For total LOS, we set arbitrary thresholds corresponding to 1 week, 2 weeks, and 1 month. These thresholds were chosen to reflect varying degrees of health care utilization in ours and possibly other health care systems, corresponding to different levels of patient care needs and resource allocation. Inpatient stays between 1 and 2 weeks represent short-term stays, potentially indicative of acute or less severe conditions. In contrast, stays longer than 2 weeks and those extending beyond 1 month represent increasingly prolonged stays, often associated with more severe or complex health issues, especially in the latter. These distinctions are critical for understanding and managing different patient care strategies. They also represent varying levels of health care management and resource planning, as we intend to develop disease management programs around these thresholds in the future. Regarding ED attendance, a recent systematic review indicated that ≥3 was the most common definition for high ED attendance but noted that definitions could extend to 30 or more visits [11]. Accordingly, we defined high ED attendance by using the 3 aforementioned thresholds, with ≥3 visits as the minimum criterion. This approach may aid in planning interventions to prevent escalation to higher levels of utilization.

Explanatory Variables

The SDR data set facilitated an examination of the effects of sociodemographic indicators, health indicators, and diabetes-related complications.
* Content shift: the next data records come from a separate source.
-- ==== Sys2Proof/Laws/State.lean ====
section
/-! SUPPORT. What each update of the state leaves in each field, and what is read back after it. -/

namespace Sys2Proof.Machine

variable (s : State)

/-! ## `setWave` -/

@[simp] theorem setWave_now (n : Nat) (w : Wave) : (s.setWave n w).now = s.now := rfl
@[simp] theorem setWave_fresh (n : Nat) (w : Wave) : (s.setWave n w).fresh = s.fresh := rfl
@[simp] theorem setWave_agenda (n : Nat) (w : Wave) : (s.setWave n w).agenda = s.agenda := rfl
@[simp] theorem setWave_cur (n : Nat) (w : Wave) : (s.setWave n w).cur = s.cur := rfl
@[simp] theorem setWave_nextId (n : Nat) (w : Wave) : (s.setWave n w).nextId = s.nextId := rfl
@[simp] theorem setWave_rails (n : Nat) (w : Wave) : (s.setWave n w).rails = s.rails := rfl
@[simp] theorem setWave_mem (n : Nat) (w : Wave) : (s.setWave n w).mem = s.mem := rfl
@[simp] theorem setWave_full (n : Nat) (w : Wave) : (s.setWave n w).full = s.full := rfl
@[simp] theorem setWave_reqs (n : Nat) (w : Wave) : (s.setWave n w).reqs = s.reqs := rfl
@[simp] theorem setWave_resps (n : Nat) (w : Wave) : (s.setWave n w).resps = s.resps := rfl
@[simp] theorem setWave_parked (n : Nat) (w : Wave) : (s.setWave n w).parked = s.parked := rfl
@[simp] theorem setWave_nodes (n : Nat) (w : Wave) : (s.setWave n w).nodes = s.nodes := rfl
@[simp] theorem setWave_wqs (n : Nat) (w : Wave) : (s.setWave n w).wqs = s.wqs := rfl
@[simp] theorem setWave_tickets (n : Nat) (w : Wave) : (s.setWave n w).tickets = s.tickets := rfl
@[simp] theorem setWave_faults (n : Nat) (w : Wave) : (s.setWave n w).faults = s.faults := rfl
@[simp] theorem setWave_roots (n : Nat) (w : Wave) : (s.setWave n w).roots = s.roots := rfl
@[simp] theorem setWave_hot (n : Nat) (w : Wave) : (s.setWave n w).hot = s.hot := rfl
@[simp] theorem setWave_looks (n : Nat) (w : Wave) : (s.setWave n w).looks = s.looks := rfl
@[simp] theorem setWave_homeLast (n : Nat) (w : Wave) : (s.setWave n w).homeLast = s.homeLast := rfl
@[simp] theorem setWave_badMem (n : Nat) (w : Wave) : (s.setWave n w).badMem = s.badMem := rfl
@[simp] theorem setWave_offers (n : Nat) (w : Wave) : (s.setWave n w).offers = s.offers := rfl
@[simp] theorem setWave_routeMsgs (n : Nat) (w : Wave) : (s.setWave n w).routeMsgs = s.routeMsgs := rfl
@[simp] theorem setWave_held (n : Nat) (w : Wave) : (s.setWave n w).held = s.held := rfl
@[simp] theorem setWave_waves (n : Nat) (w : Wave) : (s.setWave n w).waves = put s.waves n w := rfl
@[simp] theorem setWave_cores (n : Nat) (w : Wave) : (s.setWave n w).cores = s.cores := rfl
@[simp] theorem setWave_bands (n : Nat) (w : Wave) : (s.setWave n w).bands = s.bands := rfl
@[simp] theorem setWave_dies (n : Nat) (w : Wave) : (s.setWave n w).dies = s.dies := rfl
@[simp] theorem setWave_queues (n : Nat) (w : Wave) : (s.setWave n w).queues = s.queues := rfl
@[simp] theorem setWave_arbPtr (n : Nat) (w : Wave) : (s.setWave n w).arbPtr = s.arbPtr := rfl
@[simp] theorem setWave_grantAt (n : Nat) (w : Wave) : (s.setWave n w).grantAt = s.grantAt := rfl
@[simp] theorem setWave_cons (n : Nat) (w : Wave) : (s.setWave n w).cons = s.cons := rfl
@[simp] theorem setWave_bringup (n : Nat) (w : Wave) : (s.setWave n w).bringup = s.bringup := rfl
@[simp] theorem setWave_heap (n : Nat) (w : Wave) : (s.setWave n w).heap = s.heap := rfl
@[simp] theorem setWave_ready (n : Nat) (w : Wave) : (s.setWave n w).ready = s.ready := rfl
@[simp] theorem setWave_regions (n : Nat) (w : Wave) : (s.setWave n w).regions = s.regions := rfl
@[simp] theorem setWave_migLog (n : Nat) (w : Wave) : (s.setWave n w).migLog = s.migLog := rfl
@[simp] theorem setWave_migHead (n : Nat) (w : Wave) : (s.setWave n w).migHead = s.migHead := rfl
@[simp] theorem setWave_migRd (n : Nat) (w : Wave) : (s.setWave n w).migRd = s.migRd := rfl
@[simp] theorem setWave_migOvf (n : Nat) (w : Wave) : (s.setWave n w).migOvf = s.migOvf := rfl
@[simp] theorem setWave_moves (n : Nat) (w : Wave) : (s.setWave n w).moves = s.moves := rfl
@[simp] theorem setWave_moved (n : Nat) (w : Wave) : (s.setWave n w).moved = s.moved := rfl
@[simp] theorem setWave_ctxs (n : Nat) (w : Wave) : (s.setWave n w).ctxs = s.ctxs := rfl
@[simp] theorem setWave_pc (n : Nat) (w : Wave) : (s.setWave n w).pc = s.pc := rfl
@[simp] theorem setWave_routers (n : Nat) (w : Wave) : (s.setWave n w).routers = s.routers := rfl
@[simp] theorem setWave_bypass (n : Nat) (w : Wave) : (s.setWave n w).bypass = s.bypass := rfl
@[simp] theorem setWave_ports (n : Nat) (w : Wave) : (s.setWave n w).ports = s.ports := rfl
@[simp] theorem setWave_retryNs (n : Nat) (w : Wave) : (s.setWave n w).retryNs = s.retryNs := rfl
@[simp] theorem setWave_peers (n : Nat) (w : Wave) : (s.setWave n w).peers = s.peers := rfl
@[simp] theorem setWave_dwen (n : Nat) (w : Wave) : (s.setWave n w).dwen = s.dwen := rfl
@[simp] theorem setWave_restarts (n : Nat) (w : Wave) : (s.setWave n w).restarts = s.restarts := rfl
@[simp] theorem setWave_saved (n : Nat) (w : Wave) : (s.setWave n w).saved = s.saved := rfl
@[simp] theorem setWave_reads (n : Nat) (w : Wave) : (s.setWave n w).reads = s.reads := rfl
@[simp] theorem setWave_events (n : Nat) (w : Wave) : (s.setWave n w).events = s.events := rfl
Our methodology for ascertaining diabetes-related complications has been published previously [12] and detailed in Table S1 of Multimedia Appendix 1. The models incorporated 24 variables detailed in Table S2 of Multimedia Appendix 1. These variables are readily derived from electronic medical records during admissions, ED visits, inpatient and outpatient clinical consultations, and are based on local clinical guidelines [13]. These variables offer a comprehensive view of the patients from demographic, social, clinical, and utilization perspectives.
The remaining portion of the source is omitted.